INSTRUCTIONS FOR THE TASK →
Lines from the one containing "def decodeByFields (t" through the final line of the records are the only ones to copy, and each must match exactly.

(Stored data)

theorem KeystreamBuffered.xsTake {u : XsUnit} (h : KeystreamBuffered u) (len : Nat) :
    KeystreamBuffered (xsTake len u).2 := by
  induction len generalizing u with
  | zero => exact h
  | succ len ih => exact ih h.xsAdvance

/-- A request of a loaded unit that does not overflow keeps its invariant (R154). -/
theorem XsUnitInv.xsTake {ctrLimit len : Nat} {u : XsUnit} (h : XsUnitInv ctrLimit u) (hvalid : u.valid = true)
    (hok : xsOverflow ctrLimit u len = false) : XsUnitInv ctrLimit (xsTake len u).2 := by
  have hbuffered : KeystreamBuffered (Machine.xsTake len u).2 :=
    KeystreamBuffered.xsTake ⟨h.avail_le, h.buffered⟩ len
  obtain ⟨-, -, hkeeps⟩ := xsTake_keeps len u
  exact {
    avail_le := hbuffered.avail_le
    next_le := xsTake_next_le hok h.next_le
    cleared := fun hinvalid => by simp [hkeeps, hvalid] at hinvalid
    buffered := hbuffered.buffered }

theorem polyUnitInv_cleared : PolyUnitInv PolyUnit.cleared where
  acc_lt := by decide
  bufLen_le := Nat.zero_le _
  cleared _ := rfl
  tail_zero i _ := by simp [PolyUnit.cleared, zeros]
  clamped := by decide

/-- `r` of a loaded key is clamped (R171). -/
theorem polyR_clamped (k : List Byte) : polyR k &&& ~~~clamp = 0 := by
  rw [polyR, BitVec.and_assoc, BitVec.and_not_self]
  exact BitVec.and_zero

theorem polyUnitInv_loaded (k : List Byte) : PolyUnitInv (polyLoaded k) where
  acc_lt := by simp only [polyLoaded]; decide
  bufLen_le := Nat.zero_le _
  cleared h := Bool.noConfusion h
  tail_zero i _ := by simp [polyLoaded, zeros]
  clamped := polyR_clamped k

/-- What one byte does to the accumulator unit (R175): it fills the buffer, which is then absorbed, or it is buffered. -/
theorem polyAbsorbByte_cases (u : PolyUnit) (b : Byte) :
    (u.bufLen = 15 ∧ ∃ chunk, polyAbsorbByte u b =
      { u with acc := pBlock u.acc u.r.toNat chunk, buf := zeros 16, bufLen := 0 }) ∨
    (u.bufLen ≠ 15 ∧ polyAbsorbByte u b =
      { u with buf := u.buf.setIfInBounds u.bufLen b, bufLen := u.bufLen + 1 }) := by
  unfold polyAbsorbByte
  split
  next hfull => exact .inl ⟨by omega, _, rfl⟩
  next hroom => exact .inr ⟨by omega, rfl⟩

/-- Neither validity nor the key changes while bytes are absorbed (R175). -/
theorem polyAbsorbByte_keeps (u : PolyUnit) (b : Byte) : (polyAbsorbByte u b).valid = u.valid ∧
    (polyAbsorbByte u b).r = u.r ∧ (polyAbsorbByte u b).s = u.s := by
  obtain ⟨-, chunk, h⟩ | ⟨-, h⟩ := polyAbsorbByte_cases u b <;> simp [h]

/-- Absorbing a byte keeps the invariant of a loaded unit (R175, R178). -/
theorem PolyUnitInv.absorbByte {u : PolyUnit} (h : PolyUnitInv u) (hvalid : u.valid = true) (b : Byte) :
    PolyUnitInv (polyAbsorbByte u b) := by
  obtain ⟨hfull, chunk, heq⟩ | ⟨hroom, heq⟩ := polyAbsorbByte_cases u b
  · rw [heq]
    exact {
      acc_lt := pBlock_lt _ _ _
      bufLen_le := Nat.zero_le _
      cleared := fun hinvalid => by simp [hvalid] at hinvalid
      tail_zero := fun i _ => by simp [zeros]
      clamped := h.clamped }
  · rw [heq]
    have hle := h.bufLen_le
    exact {
      acc_lt := h.acc_lt
      bufLen_le := by show u.bufLen + 1 ≤ 15; omega
      cleared := fun hinvalid => by simp [hvalid] at hinvalid
      tail_zero := fun i hi => by
        have hi : u.bufLen + 1 ≤ i.val := hi
        have hold : u.buf[i.val] = 0 := h.tail_zero i (by omega)
        have hne : u.bufLen ≠ i.val := by omega
        simp [hne, hold]
      clamped := h.clamped }

/-- An update keeps the invariant of a loaded unit (R175). -/
theorem PolyUnitInv.absorb {u : PolyUnit} (h : PolyUnitInv u) (hvalid : u.valid = true) (m : List Byte) :
    PolyUnitInv (polyAbsorb u m) := by
  induction m generalizing u with
  | nil => exact h
  | cons b m ih =>
    obtain ⟨hkeeps, -⟩ := polyAbsorbByte_keeps u b
    exact ih (h.absorbByte hvalid b) (hkeeps.trans hvalid)

/-! ### A command's effect -/

/-- Commands that use a unit find it loaded when their checks pass (R47, R49). -/
theorem xs_valid_of_no_error {i : Instr} {s : State} (h : commandError i s = none) (hi : i = .xsXor ∨ i = .xsKeystream) :
    s.xs.valid = true := by
  have hcause := no_errorCause h .notInitialised
  obtain rfl | rfl := hi <;> simpa [errorCause] using hcause

theorem poly_valid_of_no_error {i : Instr} {s : State} (h : commandError i s = none) (hi : i = .pUpdate ∨ i = .pFinal) :
    s.poly.valid = true := by
  have hcause := no_errorCause h .notInitialised
  obtain rfl | rfl := hi <;> simpa [errorCause] using hcause

/-- A stream command whose checks pass does not overflow (R154). -/
theorem not_xsOverflow_of_no_error {i : Instr} {s : State} (h : commandError i s = none)
    (hi : i = .xsXor ∨ i = .xsKeystream) : xsOverflow s.build.ctrLimit s.xs (s.x 2) = false := by
  have hcause := no_errorCause h .counterOverflow
  rw [← Bool.not_eq_true, xsOverflow_eq_true_iff]
  obtain rfl | rfl := hi <;> exact hcause

/-- The streaming unit after a command that passes its checks (R50). -/
theorem commandEffect_xs_inv {i : Instr} {s : State} (h : commandError i s = none)
    (hinv : XsUnitInv s.build.ctrLimit s.xs) : XsUnitInv s.build.ctrLimit (commandEffect i s).xs := by
  by_cases hstream : i = .xsXor ∨ i = .xsKeystream
  · have htaken := hinv.xsTake (xs_valid_of_no_error h hstream) (not_xsOverflow_of_no_error h hstream)
    obtain rfl | rfl := hstream <;> exact htaken
  obtain ⟨hxor, hks⟩ := not_or.mp hstream
  by_cases hzero : i = .zeroize
  · subst hzero
    exact xsUnitInv_cleared _
  by_cases hinit : ∃ k n, i = .xsInit k n
  · obtain ⟨k, n, rfl⟩ := hinit
    exact xsUnitInv_loaded _ _ _
  rw [commandEffect_xs (fun k n hi => hinit ⟨k, n, hi⟩) hxor hks hzero]
  exact hinv
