-- ==== Sys2Proof/Machine/AddressMap.lean ====
section
/-! DEFINITION. The address map: reading and replacing one entry of a per-register record, the default `OFFSET_TABLE`
(spec/10_state.md R16), the constraints every table meets (R15), and the address decoder (spec/30_encoding.md R71, R72). -/

namespace Sys2Proof

/-- The entry of one register: `reg[X]` of R7 where the record is the bank. -/
def PerReg.get {α : Type} (p : PerReg α) : Reg → α
  | .dispcnt => p.dispcnt
  | .dispstat => p.dispstat
  | .vcount => p.vcount
  | .bg0cnt => p.bg0cnt
  | .bg1cnt => p.bg1cnt
  | .bg2cnt => p.bg2cnt
  | .bg3cnt => p.bg3cnt
  | .bg0hofs => p.bg0hofs
  | .bg0vofs => p.bg0vofs
  | .bg1hofs => p.bg1hofs
  | .bg1vofs => p.bg1vofs
  | .bg2hofs => p.bg2hofs
  | .bg2vofs => p.bg2vofs
  | .bg3hofs => p.bg3hofs
  | .bg3vofs => p.bg3vofs
  | .win0h => p.win0h
  | .win1h => p.win1h
  | .win0v => p.win0v
  | .win1v => p.win1v
  | .winin => p.winin
  | .winout => p.winout
  | .mosaic => p.mosaic
  | .bldcnt => p.bldcnt
  | .bldalpha => p.bldalpha
  | .bldy => p.bldy

/-- The record with the entry of one register replaced: `reg[X] <- v` of R7 where the record is the bank. -/
def PerReg.set {α : Type} (p : PerReg α) (r : Reg) (v : α) : PerReg α :=
  match r with
  | .dispcnt => { p with dispcnt := v }
  | .dispstat => { p with dispstat := v }
  | .vcount => { p with vcount := v }
  | .bg0cnt => { p with bg0cnt := v }
  | .bg1cnt => { p with bg1cnt := v }
  | .bg2cnt => { p with bg2cnt := v }
  | .bg3cnt => { p with bg3cnt := v }
  | .bg0hofs => { p with bg0hofs := v }
  | .bg0vofs => { p with bg0vofs := v }
  | .bg1hofs => { p with bg1hofs := v }
  | .bg1vofs => { p with bg1vofs := v }
  | .bg2hofs => { p with bg2hofs := v }
  | .bg2vofs => { p with bg2vofs := v }
  | .bg3hofs => { p with bg3hofs := v }
  | .bg3vofs => { p with bg3vofs := v }
  | .win0h => { p with win0h := v }
  | .win1h => { p with win1h := v }
  | .win0v => { p with win0v := v }
  | .win1v => { p with win1v := v }
  | .winin => { p with winin := v }
  | .winout => { p with winout := v }
  | .mosaic => { p with mosaic := v }
  | .bldcnt => { p with bldcnt := v }
  | .bldalpha => { p with bldalpha := v }
  | .bldy => { p with bldy := v }

namespace Machine

/-- The default `OFFSET_TABLE` (R16; decision D2 of the spec, log entry 1). -/
def defaultOffsets : OffsetTable where
  dispcnt := 0x00
  dispstat := 0x04
  vcount := 0x06
  bg0cnt := 0x08
  bg1cnt := 0x0A
  bg2cnt := 0x0C
  bg3cnt := 0x0E
  bg0hofs := 0x10
  bg0vofs := 0x12
  bg1hofs := 0x14
  bg1vofs := 0x16
  bg2hofs := 0x18
  bg2vofs := 0x1A
  bg3hofs := 0x1C
  bg3vofs := 0x1E
  win0h := 0x40
  win1h := 0x42
  win0v := 0x44
  win1v := 0x46
  winin := 0x48
  winout := 0x4A
  mosaic := 0x4C
  bldcnt := 0x50
  bldalpha := 0x52
  bldy := 0x54

/-- The default configuration: every parameter at the default of R4. -/
abbrev defaultConfig : Config where
  addrWidth := 32
  dataInWidth := 16
  offsets := defaultOffsets
  diagEnable := true

/-- The bus address of a register's lane: `IO_BASE + OFFSET_TABLE(X)`, plus 1 for the high lane (R51, R80). -/
def laneAddr (t : OffsetTable) (r : Reg) (l : Lane) : Nat :=
  ioBase + t.get r + l.offset

/-- The constraints of R15 on a table: (a) every base is even; (c) the bases are distinct; (d) every lane lies in the
region; (e) and (f) the two bases the source states; (g) some register ends the region. Clause (b) is `laneAddr`. -/
abbrev tableOk (t : OffsetTable) : Prop :=
  (∀ r ∈ Reg.all, t.get r % 2 = 0) ∧
  (Reg.all.map t.get).Nodup ∧
  (∀ r ∈ Reg.all, t.get r ≤ 0x54) ∧
  t.get .dispcnt = 0x00 ∧
  t.get .bg0cnt = 0x08 ∧
  (∃ r ∈ Reg.all, t.get r = 0x54)

/-- A configuration the rules hold for: the table meets R15, an address can hold the region's last address (27 bits, D1)
and a value has at least the 8 bits of a lane (R4). -/
abbrev configOk (c : Config) : Prop :=
  tableOk c.offsets ∧ 27 ≤ c.addrWidth ∧ 8 ≤ c.dataInWidth

/-- What the address decoder answers: `Mapped(X, lane)` or `Unmapped` (R72). -/
inductive Target where
  | mapped (r : Reg) (l : Lane)
  | unmapped
  deriving DecidableEq, Repr

/-- The search of R72 over a list of registers: the first whose low or high lane sits at the offset. -/
def findLane (t : OffsetTable) (off : Nat) : List Reg → Target
  | [] => .unmapped
  | r :: rs =>
    if off = t.get r then .mapped r .lo
    else if off = t.get r + 1 then .mapped r .hi
    else findLane t off rs

/-- The address decoder (R72): total, static, and a function of the table and the address alone. An address of any size
is compared whole, so one of `2 ^ 32` or more is unmapped (R53). -/
def decodeAddr (t : OffsetTable) (a : Nat) : Target :=
  if a < ioBase ∨ regionEnd < a then .unmapped
  else findLane t (a - ioBase) Reg.all

/-- `a[31:7]` (R71). -/
def addrTag (a : BitVec 32) : BitVec 25 := a.extractLsb 31 7

/-- `a[6:1]` (R71). -/
def addrSlot (a : BitVec 32) : BitVec 6 := a.extractLsb 6 1

/-- `a[0]` (R71): 0 selects the low lane, 1 the high lane. -/
def addrLane (a : BitVec 32) : Lane := if a.getLsbD 0 then .hi else .lo

/-- The register whose base offset is twice the slot (R71). -/
def findSlot (t : OffsetTable) (slot : Nat) : List Reg → Option Reg
  | [] => none
  | r :: rs => if t.get r = 2 * slot then some r else findSlot t slot rs

/-- The field view of the decoder (R71): the tag must be `0x0080000`, the slot selects the register and bit 0 the lane.
The machine does not use it; a statement says that it computes `decodeAddr`. -/
def decodeByFields (t : OffsetTable) (a : BitVec 32) : Target :=
  if addrTag a = 0x0080000 then
    match findSlot t (addrSlot a).toNat Reg.all with
    | some r => .mapped r (addrLane a)
    | none => .unmapped
  else .unmapped

end Machine

end Sys2Proof
end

RESPONSE TO THE TASK →
def decodeByFields (t : OffsetTable) (a : BitVec 32) : Target :=
  if addrTag a = 0x0080000 then
    match findSlot t (addrSlot a).toNat Reg.all with
    | some r => .mapped r (addrLane a)
    | none => .unmapped
  else .unmapped

end Machine

end Sys2Proof
end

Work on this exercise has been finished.